## Instructions to follow
Among the lines below, copy each one in which "declined" appears.

(Materials provided begins)

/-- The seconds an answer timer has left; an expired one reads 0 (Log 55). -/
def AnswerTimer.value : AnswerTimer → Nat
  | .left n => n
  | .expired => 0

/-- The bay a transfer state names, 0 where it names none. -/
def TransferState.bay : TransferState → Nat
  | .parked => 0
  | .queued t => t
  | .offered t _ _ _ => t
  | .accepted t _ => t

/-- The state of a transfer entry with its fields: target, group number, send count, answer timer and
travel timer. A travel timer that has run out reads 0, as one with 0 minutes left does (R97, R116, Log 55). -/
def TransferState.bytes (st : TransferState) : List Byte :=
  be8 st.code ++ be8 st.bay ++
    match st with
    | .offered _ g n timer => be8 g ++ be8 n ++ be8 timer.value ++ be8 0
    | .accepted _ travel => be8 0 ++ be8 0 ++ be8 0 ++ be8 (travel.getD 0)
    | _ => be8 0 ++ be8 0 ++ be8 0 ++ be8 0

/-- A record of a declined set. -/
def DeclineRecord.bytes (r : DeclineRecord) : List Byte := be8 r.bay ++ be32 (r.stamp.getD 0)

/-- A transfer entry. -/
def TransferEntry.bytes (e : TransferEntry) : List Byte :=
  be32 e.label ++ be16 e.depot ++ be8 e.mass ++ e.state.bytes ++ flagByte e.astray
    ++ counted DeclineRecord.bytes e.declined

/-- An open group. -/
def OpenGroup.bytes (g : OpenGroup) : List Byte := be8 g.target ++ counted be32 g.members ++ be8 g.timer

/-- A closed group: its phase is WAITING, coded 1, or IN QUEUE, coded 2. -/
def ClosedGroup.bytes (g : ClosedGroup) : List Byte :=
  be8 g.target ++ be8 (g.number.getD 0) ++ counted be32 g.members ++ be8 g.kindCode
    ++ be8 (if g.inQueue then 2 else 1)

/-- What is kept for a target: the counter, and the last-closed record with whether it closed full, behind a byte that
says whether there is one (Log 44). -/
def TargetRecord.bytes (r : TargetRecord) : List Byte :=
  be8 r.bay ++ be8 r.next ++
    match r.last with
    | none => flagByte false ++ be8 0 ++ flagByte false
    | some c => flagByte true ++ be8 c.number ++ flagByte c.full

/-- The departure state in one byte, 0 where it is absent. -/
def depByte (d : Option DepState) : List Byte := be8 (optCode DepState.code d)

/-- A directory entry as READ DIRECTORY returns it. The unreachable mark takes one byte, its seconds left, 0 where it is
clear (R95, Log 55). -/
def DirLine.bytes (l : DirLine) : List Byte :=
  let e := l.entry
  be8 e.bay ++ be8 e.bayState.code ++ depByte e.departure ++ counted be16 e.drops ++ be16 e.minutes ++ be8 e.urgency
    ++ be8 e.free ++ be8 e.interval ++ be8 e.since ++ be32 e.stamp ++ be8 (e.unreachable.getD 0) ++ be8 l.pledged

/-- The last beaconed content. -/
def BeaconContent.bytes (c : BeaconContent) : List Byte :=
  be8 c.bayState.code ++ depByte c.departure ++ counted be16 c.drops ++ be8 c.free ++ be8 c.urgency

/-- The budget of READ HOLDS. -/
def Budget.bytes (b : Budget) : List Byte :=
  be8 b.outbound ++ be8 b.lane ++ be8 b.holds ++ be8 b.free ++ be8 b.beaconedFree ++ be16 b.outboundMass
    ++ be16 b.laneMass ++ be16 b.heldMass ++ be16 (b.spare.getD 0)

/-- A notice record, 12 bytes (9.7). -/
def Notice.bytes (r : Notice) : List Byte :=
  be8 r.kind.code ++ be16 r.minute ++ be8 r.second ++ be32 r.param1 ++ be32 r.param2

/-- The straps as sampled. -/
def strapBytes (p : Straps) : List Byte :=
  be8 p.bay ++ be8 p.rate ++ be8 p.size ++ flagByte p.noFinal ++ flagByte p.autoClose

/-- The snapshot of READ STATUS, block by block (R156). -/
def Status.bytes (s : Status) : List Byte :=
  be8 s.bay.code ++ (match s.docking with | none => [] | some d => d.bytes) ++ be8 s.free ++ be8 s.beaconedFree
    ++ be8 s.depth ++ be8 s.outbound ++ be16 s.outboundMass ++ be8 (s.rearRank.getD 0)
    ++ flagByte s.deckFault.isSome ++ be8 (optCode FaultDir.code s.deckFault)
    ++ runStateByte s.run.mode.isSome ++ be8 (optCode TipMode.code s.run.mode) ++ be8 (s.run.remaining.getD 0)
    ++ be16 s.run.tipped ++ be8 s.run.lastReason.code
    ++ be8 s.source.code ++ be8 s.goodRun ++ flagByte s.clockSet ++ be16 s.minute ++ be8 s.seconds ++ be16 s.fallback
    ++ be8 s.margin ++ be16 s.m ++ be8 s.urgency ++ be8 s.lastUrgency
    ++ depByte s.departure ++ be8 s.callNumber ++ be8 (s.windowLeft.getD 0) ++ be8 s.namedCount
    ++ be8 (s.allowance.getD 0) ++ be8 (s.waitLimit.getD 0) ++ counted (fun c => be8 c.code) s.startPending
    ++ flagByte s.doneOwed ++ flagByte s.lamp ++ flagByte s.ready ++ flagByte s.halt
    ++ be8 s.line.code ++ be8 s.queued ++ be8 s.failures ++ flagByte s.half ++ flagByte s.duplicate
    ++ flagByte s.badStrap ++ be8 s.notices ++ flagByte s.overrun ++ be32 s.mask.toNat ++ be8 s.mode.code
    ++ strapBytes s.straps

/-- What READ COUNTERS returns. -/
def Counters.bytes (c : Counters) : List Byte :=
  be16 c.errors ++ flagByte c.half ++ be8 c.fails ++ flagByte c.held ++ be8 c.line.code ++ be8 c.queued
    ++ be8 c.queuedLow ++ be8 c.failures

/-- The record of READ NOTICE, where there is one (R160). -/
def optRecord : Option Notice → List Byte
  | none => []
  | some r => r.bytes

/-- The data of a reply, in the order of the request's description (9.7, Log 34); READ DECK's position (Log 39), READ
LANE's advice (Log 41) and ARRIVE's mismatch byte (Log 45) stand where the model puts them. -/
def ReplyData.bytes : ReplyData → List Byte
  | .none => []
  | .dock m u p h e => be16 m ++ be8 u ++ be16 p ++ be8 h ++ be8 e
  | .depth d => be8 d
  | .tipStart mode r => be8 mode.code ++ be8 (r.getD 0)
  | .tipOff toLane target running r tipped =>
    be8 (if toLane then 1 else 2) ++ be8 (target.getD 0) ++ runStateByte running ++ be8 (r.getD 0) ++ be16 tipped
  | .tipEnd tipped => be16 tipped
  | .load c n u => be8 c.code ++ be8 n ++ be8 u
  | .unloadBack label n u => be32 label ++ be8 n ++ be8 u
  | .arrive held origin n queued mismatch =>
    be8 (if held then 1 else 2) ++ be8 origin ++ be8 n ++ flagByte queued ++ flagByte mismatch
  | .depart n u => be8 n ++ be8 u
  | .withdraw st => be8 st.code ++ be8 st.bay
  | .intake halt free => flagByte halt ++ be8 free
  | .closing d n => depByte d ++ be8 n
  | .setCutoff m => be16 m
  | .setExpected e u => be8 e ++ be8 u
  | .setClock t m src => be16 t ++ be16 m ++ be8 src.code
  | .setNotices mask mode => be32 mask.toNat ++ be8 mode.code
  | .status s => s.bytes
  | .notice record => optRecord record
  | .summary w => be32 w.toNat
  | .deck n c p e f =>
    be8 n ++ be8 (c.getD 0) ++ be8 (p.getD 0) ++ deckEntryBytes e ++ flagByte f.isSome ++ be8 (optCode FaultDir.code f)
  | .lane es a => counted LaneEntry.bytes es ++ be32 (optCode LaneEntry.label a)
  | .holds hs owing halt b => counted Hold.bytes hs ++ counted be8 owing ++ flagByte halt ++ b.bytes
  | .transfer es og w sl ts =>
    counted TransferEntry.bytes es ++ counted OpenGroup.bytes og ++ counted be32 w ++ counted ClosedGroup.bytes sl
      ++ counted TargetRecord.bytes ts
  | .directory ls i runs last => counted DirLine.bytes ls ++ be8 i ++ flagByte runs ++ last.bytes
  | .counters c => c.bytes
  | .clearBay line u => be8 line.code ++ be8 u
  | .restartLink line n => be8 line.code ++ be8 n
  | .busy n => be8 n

(Materials provided ends)

## Answer to this exercise
/-- A record of a declined set. -/
    ++ counted DeclineRecord.bytes e.declined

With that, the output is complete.